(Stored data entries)
--- START ---
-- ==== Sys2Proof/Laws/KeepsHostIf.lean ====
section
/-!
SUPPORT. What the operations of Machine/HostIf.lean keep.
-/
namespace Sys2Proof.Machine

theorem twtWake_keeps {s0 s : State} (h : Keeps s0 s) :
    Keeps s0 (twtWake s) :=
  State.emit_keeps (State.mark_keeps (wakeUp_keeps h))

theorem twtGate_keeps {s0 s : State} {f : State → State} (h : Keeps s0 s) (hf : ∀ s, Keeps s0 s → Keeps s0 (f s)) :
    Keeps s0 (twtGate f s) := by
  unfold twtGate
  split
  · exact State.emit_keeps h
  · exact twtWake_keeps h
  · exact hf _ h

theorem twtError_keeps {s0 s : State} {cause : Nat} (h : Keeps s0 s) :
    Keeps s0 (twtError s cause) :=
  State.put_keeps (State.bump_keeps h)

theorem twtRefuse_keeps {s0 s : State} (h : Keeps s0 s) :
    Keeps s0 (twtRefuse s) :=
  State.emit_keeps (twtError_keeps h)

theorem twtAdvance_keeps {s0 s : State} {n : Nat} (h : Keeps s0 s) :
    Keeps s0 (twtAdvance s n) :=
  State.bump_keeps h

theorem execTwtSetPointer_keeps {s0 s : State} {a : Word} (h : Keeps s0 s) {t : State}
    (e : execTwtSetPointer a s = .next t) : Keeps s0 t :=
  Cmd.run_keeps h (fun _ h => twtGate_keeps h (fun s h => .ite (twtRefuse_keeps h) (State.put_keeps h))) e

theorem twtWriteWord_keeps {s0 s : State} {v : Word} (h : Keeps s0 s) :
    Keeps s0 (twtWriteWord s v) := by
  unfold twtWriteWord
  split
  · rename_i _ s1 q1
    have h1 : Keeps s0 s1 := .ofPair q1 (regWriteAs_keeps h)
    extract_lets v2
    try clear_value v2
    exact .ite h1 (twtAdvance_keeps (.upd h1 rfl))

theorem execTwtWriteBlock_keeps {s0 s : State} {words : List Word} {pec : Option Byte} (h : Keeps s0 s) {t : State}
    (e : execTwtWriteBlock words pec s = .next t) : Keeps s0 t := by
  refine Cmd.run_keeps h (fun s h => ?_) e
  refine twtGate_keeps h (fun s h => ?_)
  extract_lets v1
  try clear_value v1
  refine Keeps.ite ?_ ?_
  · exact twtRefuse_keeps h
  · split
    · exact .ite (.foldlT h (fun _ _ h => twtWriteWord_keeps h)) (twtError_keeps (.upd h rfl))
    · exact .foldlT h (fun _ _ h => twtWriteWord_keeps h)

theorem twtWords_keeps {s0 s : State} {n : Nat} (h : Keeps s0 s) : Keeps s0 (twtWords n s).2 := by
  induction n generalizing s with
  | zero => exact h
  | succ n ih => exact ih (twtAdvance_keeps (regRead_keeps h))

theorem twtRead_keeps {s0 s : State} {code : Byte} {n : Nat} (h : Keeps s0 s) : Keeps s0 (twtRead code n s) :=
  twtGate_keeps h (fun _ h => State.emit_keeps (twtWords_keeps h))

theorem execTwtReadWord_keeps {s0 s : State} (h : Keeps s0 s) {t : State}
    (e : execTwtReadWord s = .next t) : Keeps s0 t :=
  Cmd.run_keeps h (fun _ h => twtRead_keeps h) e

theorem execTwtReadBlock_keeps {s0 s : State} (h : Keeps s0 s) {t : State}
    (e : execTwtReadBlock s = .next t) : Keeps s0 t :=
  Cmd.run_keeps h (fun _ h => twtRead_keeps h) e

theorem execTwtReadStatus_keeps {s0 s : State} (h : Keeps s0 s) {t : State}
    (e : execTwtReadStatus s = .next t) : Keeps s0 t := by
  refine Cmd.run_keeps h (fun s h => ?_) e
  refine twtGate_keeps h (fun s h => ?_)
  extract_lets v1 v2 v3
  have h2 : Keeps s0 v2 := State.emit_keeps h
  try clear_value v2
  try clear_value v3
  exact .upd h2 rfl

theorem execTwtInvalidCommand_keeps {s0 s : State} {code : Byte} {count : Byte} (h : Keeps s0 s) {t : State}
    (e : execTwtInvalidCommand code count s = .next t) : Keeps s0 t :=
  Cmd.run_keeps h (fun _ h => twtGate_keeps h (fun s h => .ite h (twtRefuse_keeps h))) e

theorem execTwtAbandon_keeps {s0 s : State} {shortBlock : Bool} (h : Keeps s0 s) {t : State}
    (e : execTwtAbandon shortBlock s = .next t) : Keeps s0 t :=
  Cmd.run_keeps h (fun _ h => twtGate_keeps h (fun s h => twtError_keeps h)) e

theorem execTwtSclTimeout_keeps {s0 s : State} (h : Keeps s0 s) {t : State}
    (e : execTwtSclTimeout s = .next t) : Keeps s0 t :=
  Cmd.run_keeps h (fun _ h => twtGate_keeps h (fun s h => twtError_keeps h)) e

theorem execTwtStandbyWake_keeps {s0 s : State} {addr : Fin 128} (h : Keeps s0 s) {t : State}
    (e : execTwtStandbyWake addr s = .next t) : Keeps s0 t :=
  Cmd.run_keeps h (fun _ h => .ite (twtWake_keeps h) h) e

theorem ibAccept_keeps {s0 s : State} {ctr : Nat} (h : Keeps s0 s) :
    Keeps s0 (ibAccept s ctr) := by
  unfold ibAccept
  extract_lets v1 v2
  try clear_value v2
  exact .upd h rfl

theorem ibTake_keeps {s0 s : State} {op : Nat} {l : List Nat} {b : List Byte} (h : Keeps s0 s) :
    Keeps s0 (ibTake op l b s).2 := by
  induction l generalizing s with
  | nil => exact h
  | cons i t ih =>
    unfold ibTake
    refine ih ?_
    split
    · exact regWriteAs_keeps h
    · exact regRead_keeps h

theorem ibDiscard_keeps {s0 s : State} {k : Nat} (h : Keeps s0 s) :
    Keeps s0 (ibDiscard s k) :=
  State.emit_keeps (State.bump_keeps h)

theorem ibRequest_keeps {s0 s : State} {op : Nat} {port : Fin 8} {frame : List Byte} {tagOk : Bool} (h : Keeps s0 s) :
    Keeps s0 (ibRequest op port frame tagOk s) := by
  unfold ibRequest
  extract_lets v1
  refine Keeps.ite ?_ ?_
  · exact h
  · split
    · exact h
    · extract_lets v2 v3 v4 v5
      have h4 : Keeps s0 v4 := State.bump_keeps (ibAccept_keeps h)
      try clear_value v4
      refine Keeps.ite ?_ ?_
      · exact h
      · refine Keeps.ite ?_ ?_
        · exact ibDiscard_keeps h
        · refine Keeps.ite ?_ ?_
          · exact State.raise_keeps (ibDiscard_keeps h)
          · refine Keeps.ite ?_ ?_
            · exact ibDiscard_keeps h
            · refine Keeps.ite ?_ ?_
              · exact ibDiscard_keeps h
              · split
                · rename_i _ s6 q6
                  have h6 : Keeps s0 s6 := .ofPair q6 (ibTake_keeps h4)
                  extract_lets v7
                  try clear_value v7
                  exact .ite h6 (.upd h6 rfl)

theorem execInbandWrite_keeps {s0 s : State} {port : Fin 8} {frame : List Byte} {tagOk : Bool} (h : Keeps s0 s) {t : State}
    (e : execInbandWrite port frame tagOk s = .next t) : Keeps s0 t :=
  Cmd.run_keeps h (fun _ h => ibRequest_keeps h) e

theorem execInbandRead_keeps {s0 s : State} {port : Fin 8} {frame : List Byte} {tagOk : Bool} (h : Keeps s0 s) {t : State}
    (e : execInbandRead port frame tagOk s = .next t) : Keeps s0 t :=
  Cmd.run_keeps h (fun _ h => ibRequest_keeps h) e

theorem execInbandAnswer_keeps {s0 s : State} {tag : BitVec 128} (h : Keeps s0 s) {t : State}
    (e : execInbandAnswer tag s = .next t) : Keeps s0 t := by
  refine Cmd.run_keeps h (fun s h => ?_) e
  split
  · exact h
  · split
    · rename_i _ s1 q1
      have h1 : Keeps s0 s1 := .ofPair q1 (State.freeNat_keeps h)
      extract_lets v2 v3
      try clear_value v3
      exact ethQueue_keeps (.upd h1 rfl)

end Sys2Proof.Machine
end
--- END ---
--- START ---
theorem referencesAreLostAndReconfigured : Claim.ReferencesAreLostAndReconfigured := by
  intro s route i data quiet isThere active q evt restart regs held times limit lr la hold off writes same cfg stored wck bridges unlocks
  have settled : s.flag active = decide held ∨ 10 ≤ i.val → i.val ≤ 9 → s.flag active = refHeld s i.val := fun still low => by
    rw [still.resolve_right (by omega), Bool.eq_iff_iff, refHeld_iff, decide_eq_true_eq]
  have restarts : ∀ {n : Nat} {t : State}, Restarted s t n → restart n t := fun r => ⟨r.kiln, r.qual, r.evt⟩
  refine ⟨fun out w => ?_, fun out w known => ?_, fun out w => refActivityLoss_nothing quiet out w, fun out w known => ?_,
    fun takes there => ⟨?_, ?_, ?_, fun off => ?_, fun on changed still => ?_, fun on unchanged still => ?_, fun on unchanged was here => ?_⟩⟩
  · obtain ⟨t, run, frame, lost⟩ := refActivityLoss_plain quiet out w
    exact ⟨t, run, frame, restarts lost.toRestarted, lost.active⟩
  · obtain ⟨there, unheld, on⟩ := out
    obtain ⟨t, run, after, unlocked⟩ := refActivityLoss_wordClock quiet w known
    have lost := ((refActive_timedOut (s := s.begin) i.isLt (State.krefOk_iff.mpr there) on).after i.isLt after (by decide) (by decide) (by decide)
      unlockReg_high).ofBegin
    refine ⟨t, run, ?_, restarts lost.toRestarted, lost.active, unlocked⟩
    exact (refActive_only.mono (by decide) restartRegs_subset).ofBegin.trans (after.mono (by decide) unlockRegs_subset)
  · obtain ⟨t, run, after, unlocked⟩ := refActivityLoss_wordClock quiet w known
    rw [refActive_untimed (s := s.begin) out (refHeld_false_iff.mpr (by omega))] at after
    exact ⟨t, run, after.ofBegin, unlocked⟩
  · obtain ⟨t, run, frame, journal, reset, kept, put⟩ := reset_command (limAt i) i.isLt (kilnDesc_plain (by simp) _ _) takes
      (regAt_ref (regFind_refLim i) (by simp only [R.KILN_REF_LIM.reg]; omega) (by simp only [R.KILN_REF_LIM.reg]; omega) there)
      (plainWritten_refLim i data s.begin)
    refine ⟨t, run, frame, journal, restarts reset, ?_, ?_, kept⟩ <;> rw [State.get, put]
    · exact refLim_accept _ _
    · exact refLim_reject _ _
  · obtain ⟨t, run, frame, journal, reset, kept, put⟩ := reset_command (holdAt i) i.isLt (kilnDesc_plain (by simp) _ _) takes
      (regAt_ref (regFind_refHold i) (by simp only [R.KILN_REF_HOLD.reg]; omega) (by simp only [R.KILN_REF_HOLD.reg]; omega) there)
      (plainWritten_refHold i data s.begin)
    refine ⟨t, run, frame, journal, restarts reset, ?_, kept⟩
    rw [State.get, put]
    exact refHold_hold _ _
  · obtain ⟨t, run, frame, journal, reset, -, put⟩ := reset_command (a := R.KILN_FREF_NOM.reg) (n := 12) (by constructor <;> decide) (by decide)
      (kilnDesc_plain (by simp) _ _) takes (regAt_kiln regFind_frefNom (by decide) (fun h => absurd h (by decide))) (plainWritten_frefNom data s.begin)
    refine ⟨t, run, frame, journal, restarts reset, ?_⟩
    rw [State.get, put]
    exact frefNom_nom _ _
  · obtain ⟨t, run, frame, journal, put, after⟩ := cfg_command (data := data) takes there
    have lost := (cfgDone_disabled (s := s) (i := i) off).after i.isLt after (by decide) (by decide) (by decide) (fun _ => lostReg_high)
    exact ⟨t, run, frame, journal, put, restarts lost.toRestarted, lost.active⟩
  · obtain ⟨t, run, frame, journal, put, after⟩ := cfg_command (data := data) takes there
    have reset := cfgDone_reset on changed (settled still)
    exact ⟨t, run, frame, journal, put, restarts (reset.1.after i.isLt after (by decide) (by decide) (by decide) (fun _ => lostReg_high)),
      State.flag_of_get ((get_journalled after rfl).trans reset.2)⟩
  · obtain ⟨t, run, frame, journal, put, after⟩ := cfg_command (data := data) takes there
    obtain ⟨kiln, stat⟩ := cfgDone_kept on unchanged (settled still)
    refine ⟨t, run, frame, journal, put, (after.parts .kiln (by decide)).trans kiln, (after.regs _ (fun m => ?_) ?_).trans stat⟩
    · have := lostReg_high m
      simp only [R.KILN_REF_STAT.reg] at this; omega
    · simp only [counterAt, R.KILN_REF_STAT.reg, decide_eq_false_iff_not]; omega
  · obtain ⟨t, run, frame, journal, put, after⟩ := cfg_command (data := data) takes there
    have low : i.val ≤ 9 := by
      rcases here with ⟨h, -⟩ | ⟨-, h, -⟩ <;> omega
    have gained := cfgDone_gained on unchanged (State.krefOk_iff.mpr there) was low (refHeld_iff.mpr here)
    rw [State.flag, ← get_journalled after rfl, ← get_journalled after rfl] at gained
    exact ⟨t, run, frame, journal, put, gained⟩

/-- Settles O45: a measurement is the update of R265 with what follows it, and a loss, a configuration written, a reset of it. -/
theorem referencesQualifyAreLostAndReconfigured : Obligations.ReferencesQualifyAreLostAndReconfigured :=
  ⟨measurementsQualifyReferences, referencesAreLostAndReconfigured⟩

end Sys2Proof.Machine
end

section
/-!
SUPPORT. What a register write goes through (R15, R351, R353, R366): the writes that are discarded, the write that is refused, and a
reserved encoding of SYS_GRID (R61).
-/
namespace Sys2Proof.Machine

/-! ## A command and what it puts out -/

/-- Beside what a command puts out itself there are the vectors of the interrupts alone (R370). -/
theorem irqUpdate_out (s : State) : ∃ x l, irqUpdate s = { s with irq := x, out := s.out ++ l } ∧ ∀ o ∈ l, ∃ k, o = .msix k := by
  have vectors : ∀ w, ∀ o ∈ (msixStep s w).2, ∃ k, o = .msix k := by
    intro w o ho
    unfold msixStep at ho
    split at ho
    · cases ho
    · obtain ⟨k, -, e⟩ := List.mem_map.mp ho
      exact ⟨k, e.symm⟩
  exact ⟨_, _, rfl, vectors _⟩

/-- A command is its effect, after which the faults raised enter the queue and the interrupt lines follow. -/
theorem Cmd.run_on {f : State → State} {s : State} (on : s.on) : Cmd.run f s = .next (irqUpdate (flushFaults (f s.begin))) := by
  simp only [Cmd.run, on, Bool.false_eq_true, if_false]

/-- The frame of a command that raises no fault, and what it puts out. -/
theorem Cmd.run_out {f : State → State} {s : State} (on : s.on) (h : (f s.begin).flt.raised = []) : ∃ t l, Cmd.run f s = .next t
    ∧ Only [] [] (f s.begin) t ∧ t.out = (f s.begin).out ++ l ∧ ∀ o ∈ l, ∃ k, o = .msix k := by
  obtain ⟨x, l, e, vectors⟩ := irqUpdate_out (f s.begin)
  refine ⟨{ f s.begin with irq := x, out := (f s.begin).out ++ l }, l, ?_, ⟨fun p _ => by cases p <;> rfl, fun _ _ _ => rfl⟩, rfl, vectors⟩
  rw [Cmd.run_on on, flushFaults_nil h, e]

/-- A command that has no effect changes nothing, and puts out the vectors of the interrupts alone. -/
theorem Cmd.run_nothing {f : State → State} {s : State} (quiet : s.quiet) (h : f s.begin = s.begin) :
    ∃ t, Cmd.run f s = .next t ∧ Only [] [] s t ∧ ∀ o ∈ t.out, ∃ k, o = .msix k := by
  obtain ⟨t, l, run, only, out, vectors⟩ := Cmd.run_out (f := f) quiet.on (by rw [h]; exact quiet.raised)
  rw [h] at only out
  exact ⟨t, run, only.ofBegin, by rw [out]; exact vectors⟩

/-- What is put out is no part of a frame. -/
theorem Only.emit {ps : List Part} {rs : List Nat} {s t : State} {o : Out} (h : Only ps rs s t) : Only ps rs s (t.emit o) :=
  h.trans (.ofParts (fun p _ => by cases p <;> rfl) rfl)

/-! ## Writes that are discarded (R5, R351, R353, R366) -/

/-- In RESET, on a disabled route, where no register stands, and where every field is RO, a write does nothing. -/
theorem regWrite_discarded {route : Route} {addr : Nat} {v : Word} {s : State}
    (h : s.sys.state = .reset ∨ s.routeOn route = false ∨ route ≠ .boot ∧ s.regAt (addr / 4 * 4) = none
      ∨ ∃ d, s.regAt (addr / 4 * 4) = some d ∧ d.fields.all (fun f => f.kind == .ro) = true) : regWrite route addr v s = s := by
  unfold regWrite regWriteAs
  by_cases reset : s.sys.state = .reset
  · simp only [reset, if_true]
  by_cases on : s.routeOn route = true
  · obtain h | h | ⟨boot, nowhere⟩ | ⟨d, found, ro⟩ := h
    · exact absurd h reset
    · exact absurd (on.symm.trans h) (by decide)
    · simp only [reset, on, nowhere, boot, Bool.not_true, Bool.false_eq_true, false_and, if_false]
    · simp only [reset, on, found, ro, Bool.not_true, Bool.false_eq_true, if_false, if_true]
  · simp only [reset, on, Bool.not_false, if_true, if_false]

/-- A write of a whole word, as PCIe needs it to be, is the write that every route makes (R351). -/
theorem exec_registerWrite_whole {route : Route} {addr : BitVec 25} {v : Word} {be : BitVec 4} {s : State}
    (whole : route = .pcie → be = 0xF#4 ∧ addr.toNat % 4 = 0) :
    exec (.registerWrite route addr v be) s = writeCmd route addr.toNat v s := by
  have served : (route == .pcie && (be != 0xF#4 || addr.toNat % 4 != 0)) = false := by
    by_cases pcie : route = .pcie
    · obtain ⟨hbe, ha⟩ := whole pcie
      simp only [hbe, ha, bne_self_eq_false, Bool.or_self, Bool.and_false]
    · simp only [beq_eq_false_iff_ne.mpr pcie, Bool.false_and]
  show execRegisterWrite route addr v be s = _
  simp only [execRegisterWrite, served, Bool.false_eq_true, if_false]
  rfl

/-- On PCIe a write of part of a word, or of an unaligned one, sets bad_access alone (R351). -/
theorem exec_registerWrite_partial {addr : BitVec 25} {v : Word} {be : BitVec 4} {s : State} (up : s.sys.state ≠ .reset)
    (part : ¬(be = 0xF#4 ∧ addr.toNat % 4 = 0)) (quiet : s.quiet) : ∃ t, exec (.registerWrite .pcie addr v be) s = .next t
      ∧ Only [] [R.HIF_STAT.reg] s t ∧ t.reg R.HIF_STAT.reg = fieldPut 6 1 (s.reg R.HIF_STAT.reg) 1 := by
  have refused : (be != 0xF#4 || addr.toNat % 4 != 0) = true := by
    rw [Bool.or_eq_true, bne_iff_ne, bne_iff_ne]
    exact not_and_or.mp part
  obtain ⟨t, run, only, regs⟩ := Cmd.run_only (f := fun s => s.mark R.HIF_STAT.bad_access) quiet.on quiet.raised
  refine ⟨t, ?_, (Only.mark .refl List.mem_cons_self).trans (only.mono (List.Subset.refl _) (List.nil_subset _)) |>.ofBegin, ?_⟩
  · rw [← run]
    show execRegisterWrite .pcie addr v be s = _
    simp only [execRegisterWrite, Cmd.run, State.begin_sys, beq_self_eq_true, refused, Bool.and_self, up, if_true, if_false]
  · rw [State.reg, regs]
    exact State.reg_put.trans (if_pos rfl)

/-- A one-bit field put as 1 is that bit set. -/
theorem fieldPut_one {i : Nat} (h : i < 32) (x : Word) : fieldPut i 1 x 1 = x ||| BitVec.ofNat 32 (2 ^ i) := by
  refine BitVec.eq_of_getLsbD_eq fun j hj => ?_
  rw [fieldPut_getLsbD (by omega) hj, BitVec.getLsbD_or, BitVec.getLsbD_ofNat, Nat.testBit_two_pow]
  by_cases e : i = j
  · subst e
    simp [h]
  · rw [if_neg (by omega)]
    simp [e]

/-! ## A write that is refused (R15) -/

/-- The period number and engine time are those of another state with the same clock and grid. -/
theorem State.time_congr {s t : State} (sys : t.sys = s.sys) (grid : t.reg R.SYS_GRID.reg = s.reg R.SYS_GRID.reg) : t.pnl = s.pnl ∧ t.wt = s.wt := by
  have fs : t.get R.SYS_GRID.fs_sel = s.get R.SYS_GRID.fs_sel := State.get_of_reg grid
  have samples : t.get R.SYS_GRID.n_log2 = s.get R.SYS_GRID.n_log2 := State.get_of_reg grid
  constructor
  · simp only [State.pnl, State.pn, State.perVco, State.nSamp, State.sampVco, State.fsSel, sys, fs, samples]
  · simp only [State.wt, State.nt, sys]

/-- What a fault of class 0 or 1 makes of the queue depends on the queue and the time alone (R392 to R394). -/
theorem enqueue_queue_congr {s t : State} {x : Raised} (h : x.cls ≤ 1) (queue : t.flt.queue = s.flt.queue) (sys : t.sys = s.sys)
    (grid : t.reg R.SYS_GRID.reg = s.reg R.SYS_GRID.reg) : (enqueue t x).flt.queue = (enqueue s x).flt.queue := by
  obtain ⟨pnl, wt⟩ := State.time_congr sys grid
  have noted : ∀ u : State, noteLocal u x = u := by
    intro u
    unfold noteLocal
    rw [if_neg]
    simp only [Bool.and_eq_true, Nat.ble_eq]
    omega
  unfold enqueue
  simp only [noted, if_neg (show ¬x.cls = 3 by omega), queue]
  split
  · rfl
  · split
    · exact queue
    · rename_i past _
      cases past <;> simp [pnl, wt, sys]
--- END ---
■ **Exercise**:
Among the entries above, find the line with "unfold twtGate" and the line with "exact .ite h1"; give again exactly these two lines and all lines between them.

■ **Your response**:
  unfold twtGate
  split
  · exact State.emit_keeps h
  · exact twtWake_keeps h
  · exact hf _ h

theorem twtError_keeps {s0 s : State} {cause : Nat} (h : Keeps s0 s) :
    Keeps s0 (twtError s cause) :=
  State.put_keeps (State.bump_keeps h)

theorem twtRefuse_keeps {s0 s : State} (h : Keeps s0 s) :
    Keeps s0 (twtRefuse s) :=
  State.emit_keeps (twtError_keeps h)

theorem twtAdvance_keeps {s0 s : State} {n : Nat} (h : Keeps s0 s) :
    Keeps s0 (twtAdvance s n) :=
  State.bump_keeps h

theorem execTwtSetPointer_keeps {s0 s : State} {a : Word} (h : Keeps s0 s) {t : State}
    (e : execTwtSetPointer a s = .next t) : Keeps s0 t :=
  Cmd.run_keeps h (fun _ h => twtGate_keeps h (fun s h => .ite (twtRefuse_keeps h) (State.put_keeps h))) e

theorem twtWriteWord_keeps {s0 s : State} {v : Word} (h : Keeps s0 s) :
    Keeps s0 (twtWriteWord s v) := by
  unfold twtWriteWord
  split
  · rename_i _ s1 q1
    have h1 : Keeps s0 s1 := .ofPair q1 (regWriteAs_keeps h)
    extract_lets v2
    try clear_value v2
    exact .ite h1 (twtAdvance_keeps (.upd h1 rfl))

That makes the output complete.